There’s lots of things that we do in preparation for the cold winter months: stock up on fire wood, get the winter clothing out from storage, service the furnace, drain hoses and sprinkler systems. In Texas, where most of the state experiences moderate winter weather, it can be easy for us to forget about one important preparation – getting our cars ready for the cold.
Low temps can do a number on our vehicles so give them a little extra attention to keep them going strong all winter long.
Tips for Keeping Cars Up to Speed During Cold Months
Check the Antifreeze
Antifreeze keeps your engine at the proper temperature during the winter months. As the name suggests it keeps it from freezing. However, if you don’t have the proper amount or the antifreeze is old it can’t do its job properly. Check the antifreeze to make sure it’s properly filled and consult the owners manual to see how often the radiator needs to be flushed and refilled.
Replace Old Batteries
In general the cold can cause strain on batteries leading older ones to lose some of their charge. Batteries that are over 5 years old are more likely to freeze up if it drops below 32° F. If this happens it will kill the battery and leave you stranded. Take it to an auto repair shop to test the load if it’s more than a year old. A full battery won’t freeze no matter how old it is. Also check to make sure the connections are free of corrosion and rust.
Look for Cracked or Worn Belts and Hoses
Take a look under the hood and inspect all the hoses and belts. If they are cracked or worn the cold weather will only make it worse. If the rubber doesn’t look good it’s time to replace the hose or belt.
Switch to Thinner Oil
Many car makers say your oil should be changed every 5,000 to 7,500 miles, but cold and hot weather can lower its lifespan. For the average driver that means your oil should be changed about twice a year. That’s perfect timing for making adjustments for the seasons.

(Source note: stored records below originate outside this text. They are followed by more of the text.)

/-! ### At a peer (R368-R370) -/

/-- The route register of a peer (Table 22-1). -/
def State.routeReg (s : State) (dev : Nat) : Nat := (Map.get 0 s.host.bar (0x2800 + 8 * dev)).toNat
/-- The slice of its die that a request goes to: that of its address, or the control slice of the page of a frame instruction (R15,
R283). -/
def reqSlice (pages : Bool) (va : Nat) : Nat := if pages then bits va 21 16 else sliceOf va
/-- R370: elements that were on their way to the slice of an address are still to be performed; `pages` says that the request is one of
a frame instruction. -/
def State.onWay (s : State) (ids : List Nat) (va : Nat) (pages : Bool) : Bool :=
  ids.any (fun x => match s.op (x / 64) with
    | some p => p.stage == .sent && (match p.els[x % 64]? with
      | some e => e.st == .todo && sameDie va e.addr.toNat && reqSlice pages va == reqSlice p.kind.pages e.addr.toNat
      | none => false)
    | none => false)
/-- R370: the route that a request to an address takes: an earlier one, while requests to its slice that were on their way when
the register was written are still to be performed. -/
def State.routeOf (s : State) (dev va : Nat) (pages : Bool := false) : Nat :=
  match (Map.get [] s.host.routeOld dev).find? (fun r => s.onWay r.2 va pages) with
  | some r => r.1
  | none => s.routeReg dev
/-- A request that is sent anew takes the route of a new one (R370). -/
def State.rerouted (s : State) (id : Nat) : State :=
  { s with host := { s.host with routeOld := s.host.routeOld.map (fun e =>
      (e.1, e.2.map (fun r => (r.1, r.2.filter (fun x => x / 64 != id))))) } }
def State.port (s : State) (p : Nat) : PortState := Map.get PortState.down s.host.ports p
/-- R370: the port set of a peer. -/
def State.portSet (s : State) (dev va : Nat) (pages : Bool := false) : List Nat :=
  let r := s.routeOf dev va pages
  if r.testBit 16 then (List.range 12).filter (fun p => r.testBit p && s.port p == .up) else []

/-- The number under which a die of a peer is registered: those of this device are 0 to 3 (log 25). -/
def peerDie (dev va : Nat) : Nat := 4 + dev * 4 + bits va 49 48
/-- The page of a peer that an address lies in, at the level at which the peer's walk ended (R200): base and size. -/
def peerSpan (va level : Nat) : Nat × Nat := (va % 2 ^ 48 / lvlSize level * lvlSize level, lvlSize level)
/-- R368, R369: what an access at a peer finds: no way there and no context or no permission have cause 0x07, an absent page there has
cause 0x08 (R280). -/
def State.peerTr (s : State) (dev va : Nat) (a : PeerAnswer) : Tr :=
  if (s.portSet dev va).isEmpty then .perm
  else match a with
    | .ok => .ok va 0
    | .absent l => .absent (peerSpan va l.val).1 (peerSpan va l.val).2
    | .permission => .perm

/-! ### Through a window (R14, R154, R155) -/

/-- The type that a lane access checks against the tag of a register window. -/
def Op.ty (o : Op) : Ty :=
  match o.kind, o.dst with
  | .load, .vreg _ _ t => t
  | .store, _ => if o.lane then (Ty.ofCode (o.arg.headD 0).toNat).getD .raw32 else .raw32
  | _, _ => .raw32

/-- Item 3 of R158: the cause that the named core finds for an access of `n` bytes with a type. -/
def State.winCause (s : State) (asid va n : Nat) (ty : Ty) : Option Nat :=
  let g := s.gang (winSlot va)
  let w := s.crew g.crew
  if g.phase = .absent ∨ w.asid ≠ asid then some 9
  else if va.testBit 35 then (if w.scrSize < bits va 20 0 + n then some 6 else none)
  else
    let r := bits va 17 10
    if 64 + 64 * g.blocks ≤ r then some 4
    else if ty ≠ .raw32 ∧ ty ≠ g.tag r then some 3
    else none
def State.windowCause (s : State) (o : Op) (e : El) : Option Nat := s.winCause o.asid e.addr.toNat o.width o.ty

/-- The 32 bytes that a register window shows for one lane (Table 1-5). -/
def Gang.cell (g : Gang) (r l : Nat) : List Byte := natLE 4 (g.rv r l).toNat ++ List.replicate 28 0

/-- Bytes written over a list from a place on. -/
def overlay (old : List Byte) (at_ : Nat) (bs : List Byte) : List Byte :=
  old.take at_ ++ bs ++ old.drop (at_ + bs.length)

/-- The bytes that a window shows and how they are replaced. -/
def State.winRead (s : State) (va n : Nat) : List Byte :=
  let g := s.gang (winSlot va)
  if va.testBit 35 then (s.crew g.crew).readScr (bits va 20 0) n
  else ((g.cell (bits va 17 10) (bits va 9 5)).drop (bits va 4 0)).take n
def State.winWrite (s : State) (crew va : Nat) (bs : List Byte) : State :=
  let k := winSlot va
  let g := s.gang k
  if va.testBit 35 then s.scrStore g.crew (bits va 20 0) bs (g.crew == crew)
  else
    let r := bits va 17 10
    let l := bits va 9 5
    (s.taint k [r]).setGang k (g.wv r l (BitVec.ofNat 32 (leNat ((overlay (g.cell r l) (bits va 4 0) bs).take 4))))

/-! ### What an element does where its place is known -/

/-- R175, R158: the cause with which the counter of an `ssendsig` fails its check before the payload is written. -/
def State.counterCause (s : State) (o : Op) (i : Nat) : Option Nat :=
  match o.kind, o.els[1]? with
  | .sendsig _, some c =>
    let va := c.addr.toNat
    if i ≠ 0 then none
    else match homeOf va with
      | some (.die d) => if s.look o.asid d va true = .perm then some 7 else none
      | some (.peer p) => if s.portSet p va = [] then some 7 else none
      | some .window => s.windowCause o c
      | _ => none
  | _, _ => none

/-- A load that may not go before the older loads of its stream at core scope (R179): an acquire, whose later accesses would go before
them too, and one behind a load that waits in the core for an atomic of its queue, which may wait for what others read here. -/
def State.pastLoads (s : State) (o : Op) : Bool :=
  s.loadBehind o && (o.ord.acquires || s.ops.any (fun p => p.gang == o.gang && p.lane == o.lane && decide (p.id < o.id) && p.loadOpen
    && p.els.any (fun e => e.open_ && (s.forward p e).any (· == .atomic))))

/-- An element of an operation that stands ready to be performed with those of its request (R290): what comes before it in its
core has been performed, or it has reached its slice. -/
def State.elAt (s : State) (id i : Nat) : Option (Op × El) :=
  match s.op id with
  | none => none
  | some o =>
    match o.els[i]? with
    | none => none
    | some e =>
      let g := s.group o i
      let is := g.map (·.2)
      if o.stage == .sent && e.st == .todo && !o.scr && o.kind.memory && (s.crew o.crew).phase != .out
        && (s.arrived id is || (!(o.kind.isLoad && s.pastLoads o) && g.all (fun x => s.inOrder o x.2 x.1 is)))
      then some (o, e) else none

/-- Elements of one request, each through a function. -/
def State.each (s : State) (g : List (El × Nat)) (f : State → El → Nat → State) : State :=
  g.foldl (fun t x => f t x.1 x.2) s

/-- A load whose bytes the core has: from the queue, with bytes of a level under them. -/
def State.coreLoad (s : State) (o : Op) (g : List (El × Nat)) (bytes : El → List Byte) : State :=
  let fw := g.map (fun x => (x, mergeFwd (s.forward o x.1) (bytes x.1)))
  fw.foldl (fun t x => t.readDone o x.1.2 x.2) (s.bypass o)

/-- The bytes of an element in the L1, and otherwise zeros. -/
def State.l1Bytes (s : State) (o : Op) (e : El) (hit : Bool) : List Byte :=
  match s.l1Serve o e hit with
  | some l => (l.data.drop (e.addr.toNat % 128)).take o.width
  | none => natLE o.width 0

When it starts to get cold switch to thinner oil. Temperature has a huge bearing on the viscosity. Higher temperatures will make oil thinner and vice versa. So in times of lower temps thinner oil should be used for proper lubrication. Check you manual for precise oil weight advice.

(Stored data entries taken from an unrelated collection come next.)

/-- R225: an instruction with a deferred tag parks on an empty tag, and on a landed one enters its queue and takes a
landing.
R223, R224: the n-th joint instruction of a gang in a crew with watches: a gang that finds no n-th instruction of its watch
opens one, or, where a gang of its watch has ended before, traps at once with cause 0x0D (R223 as the model reads it, log 21); one that
finds it joins it; the fourth that matches it,
with the same word and operands, completes it, and it joins the queues of four hearths. -/
def Obligations.DeferredAndJointInstructions : Prop :=
  (∀ p ∈ hearthRows.take 3, ∀ (f : LaneWord) (s : State) (tag : Nat), (p.1 f).wf = true → hJoint (p.1 f) = false →
    hDefer (p.1 f) = some tag → HearthRuns s (p.1 f) (p.2.1 f) → p.2.2.2 s f →
    let key := (if s.myCrew.hasWatches then s.me.num / 4 else s.me.num) * 4 + tag
    let enters (st : HStage) (t : TagSt) := EntersHearth (p.1 f) f s [] s.me.live st (Map.put .empty s.myCrew.tags key t)
    (s.myCrew.tag key = .empty → enters .parked (.parked s.nextOp))
    ∧ ∀ n, s.myCrew.tag key = .landed n → enters .queued (if n ≤ 1 then .empty else .landed (n - 1)))
  ∧ (∀ p ∈ hearthRows.take 2, ∀ (f : LaneWord) (s : State), (p.1 f).wf = true → f.opx34 = true → f.deferTag = none →
    s.myCrew.hasWatches = true → HearthRuns s (p.1 f) (p.2.1 f) → p.2.2.2 s f →
    let part : HPart := ⟨s.cur, s.nextOp, s.me.lanePc, s.me.laneInfo, s.me.attached f, s.me.live⟩
    let n := s.me.joints + 1
    let issued (t : State) : Prop := s.SameBytes t ∧ (∀ k, k ≠ s.cur → t.gang k = s.gang k)
      ∧ t.me = { (s.me.flagOp (s.me.attached f) true).laneNext with joints := n }
    (s.joinable s.cur n = none → (∀ j ∈ s.watchOf s.cur, j ≠ s.cur → (s.gang j).joints < n ∧ (s.gang j).phase = .running) →
      ∃ t h, exec (p.1 f) s = .next t ∧ t.hops = s.hops ++ [h] ∧ h.stage = .joint ∧ h.instr = p.1 f ∧ h.parts = [part]
        ∧ h.crew = s.me.crew ∧ h.n = n ∧ issued t)
    ∧ (s.joinable s.cur n = none → (∃ j ∈ s.watchOf s.cur, j ≠ s.cur ∧ (s.gang j).phase ≠ .running) → s.me.phase = .running →
      ∃ t r, exec (p.1 f) s = .next t ∧ t.hops = s.hops ∧ t.me.reports = s.me.reports ++ [r] ∧ r.2.cause = 0x0D
        ∧ s.SameBytes t)
    ∧ ∀ h, s.joinable s.cur n = some h →
      (h.parts.length < 3 → ∃ t, exec (p.1 f) s = .next t ∧ issued t
        ∧ t.hops = s.hops.map (fun x => if x.id = h.id then { h with parts := h.parts ++ [part]
                                                                     bad := h.bad || bareInstr h.instr != bareInstr (p.1 f)
                                                                       || h.blk != hBlock s.me (p.1 f) f } else x))
      ∧ (h.parts.length = 3 → h.bad = false → bareInstr h.instr = bareInstr (p.1 f) → h.blk = hBlock s.me (p.1 f) f →
        hDefer h.instr = none → ∃ t, exec (p.1 f) s = .next t ∧ issued t
        ∧ t.hops = s.hops.filter (fun x => x.id != h.id)
            ++ [{ h with parts := h.parts ++ [part], stage := .queued, bad := false,
                         quads := (h.parts ++ [part]).map (fun q => q.gang / 16) }]))
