-- ==== Sys2Proof/Laws/State.lean ====
section
/-! SUPPORT. What each update of the state leaves alone: one lemma per field per update. -/

namespace Sys2Proof.Laws

open Sys2Proof.Machine

variable (s : State)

Check Your Windshield Wipers
Unlike the summer time, you can usually expect a decent amount of rain and even snow during the winter months in Texas. Windshield wipers that are worn out or dried out won’t be as effective at keeping things visible. Inspect them carefully and replace the wipers if needed. Also check the fluid and top it off if it’s getting low.
Air Up Your Tires
Air pressure drops just like the temperature does during winter. This can dramatically affect the fuel economy and handling. Check your tire pressure when they’re cold, not after driving around. Use the owner’s manual to determine the correct tire pressure then keep an eye on things throughout the winter. While you’re checking the pressure examine the tread and side walls as well.
Test Your Defroster
The defroster is critical for keeping maximum visibility. Check it out to make sure it’s working properly along with the car’s heater.